-- ==== Sys2Proof/Machine/Frames.lean ====
section
/-! DEFINITION. The ends of frames on a lane (chapter 4): FRAME_END, which takes a request at once where the lane is not backed
up, FRAME_LEAVES, which takes a waiting one, and the requests of bad form. -/

namespace Sys2Proof.Machine

/-! ### The block that answers each kind (R71) -/

/-- The answering block of a request kind. -/
def Kind.block : Kind → Block
  | .stamp => stampBlock
  | .stampKeyed => stampKeyedBlock
  | .calibrate => calibrateBlock
  | .echo => echoBlock
  | .readTime => readTimeBlock
  | .traceReport => traceReportBlock
  | .laneStatus => laneStatusBlock
  | .queryAuction => queryAuctionBlock
  | .subscribe => membership addLane
  | .unsubscribe => membership dropLane
  | .schedule => scheduleBlock
  | .reschedule => rescheduleBlock
  | .extend => extendBlock
  | .cancel => cancelBlock
  | .retire => retireBlock
  | .mapKey => mapKeyBlock
  | .unmapKey => unmapKeyBlock
  | .setTimescale => setTimescaleBlock
  | .setReference => setReferenceBlock
  | .armReference => armReferenceBlock
  | .disableReference => disableReferenceBlock
  | .readReference => readReferenceBlock
  | .setTrace => setTraceBlock
  | .setLane => setLaneBlock
  | .setDeviceLimits => setDeviceLimitsBlock
  | .resync => resyncBlock
  | .closeInterval => closeIntervalBlock
  | .readAlerts => readAlertsBlock
  | .setAlertMask => setAlertMaskBlock
  | .retainedEnable => retainedEnableBlock
  | .retainedRead => retainedReadBlock
  | .retainedWrite => retainedWriteBlock
  | .systemReset => systemResetBlock

/-- The answer to the head of lane `l`'s queue, whatever its kind (R71, R72). -/
def headAnswer (l : Fin 16) (q : Request) (s : State) : State × Answer :=
  match Kind.ofByte q.kind with
  | some k => laneAnswer k k.block l q s
  | none => refuse .badForm s

/-! ### FRAME_END (R67 to R71) -/

/-- The end of a frame (R67 to R70): a bad one is discarded and counted, an ECHO goes to the calibration logic at this same event
(R69), and a request joins the queue and is taken at once where it can be (R70, R71; assumption 4). -/
def frameEnds (l : Fin 16) (bytes : List Byte) (lineError : Bool) (s : State) : State :=
  match s.lanes[l].up, s.lanes[l].rxLatch with
  | true, some _ =>
    match (if lineError then none else parseFrame bytes) with
    | none => s.onLane l Lane.frameError
    | some f =>
      if f.kind = Kind.echo.byte then echoEnds l f.tag f.payload s
      else requestEnds l f.kind f.tag f.payload (headAnswer l) s
  | _, _ => s

def execFrameEnd (dt : Nat) (l : Fin 16) (bytes : List Byte) (lineError : Bool) (s : State) : Out :=
  s.atEvent dt (frameEnds l bytes lineError)

/-! ### FRAME_LEAVES (R71, R78) -/

/-- The frame at the head of the transmit queue has left, and its entry is freed; where it was a reply, one waiting request is taken
at this event (R71, R78). A probe whose start delimiter has not left has not been sent (R104; assumption 2). -/
def headLeaves (l : Fin 16) (s : State) : State :=
  match s.lanes[l].tx with
  | [] => s
  | f :: rest =>
    if s.lanes[l].up && !s.lanes[l].probeAtHead then
      let s' := s.onLane l fun n => { n with tx := rest, linkOut := some f.bytes }
      if f.isReply then takeHead l (headAnswer l) s' else s'
    else s

def execFrameLeaves (dt : Nat) (l : Fin 16) (s : State) : Out := s.atEvent dt (headLeaves l)

/-! ### UNKNOWN_KIND (R72, R153) -/

/-- The end of a request frame whose kind byte is `kind` and whose form is bad: a whole one that is taken is refused BAD_FORM. With a
good form the command names no event, and a whole ECHO on a lane is no request (R69; assumption 2). -/
def badFormEnds (src : Source) (kind : Byte) (s : State) : State :=
  match src with
  | .lane l tag payload =>
    if formOk (.lane l) kind payload.length ∨ kind = Kind.echo.byte ∧ payload.length ≤ 248 then s
    else requestEnds l kind tag payload (fun _ => refuse .badForm) s
  | .ops tag payload =>
    if formOk .ops kind payload.length then s
    else opsWrite payload (fun s' => State.holdReply kind tag (refuse .badForm s')) s

def execUnknownKind (dt : Nat) (src : Source) (kind : Byte) (s : State) : Out := s.atEvent dt (badFormEnds src kind)

end Sys2Proof.Machine
end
________________
> Task: Wherever the word "queue" appears in the entries above, copy that line.

> Output of the task:
/-- The answer to the head of lane `l`'s queue, whatever its kind (R71, R72). -/
(R69), and a request joins the queue and is taken at once where it can be (R70, R71; assumption 4). -/
/-- The frame at the head of the transmit queue has left, and its entry is freed; where it was a reply, one waiting request is taken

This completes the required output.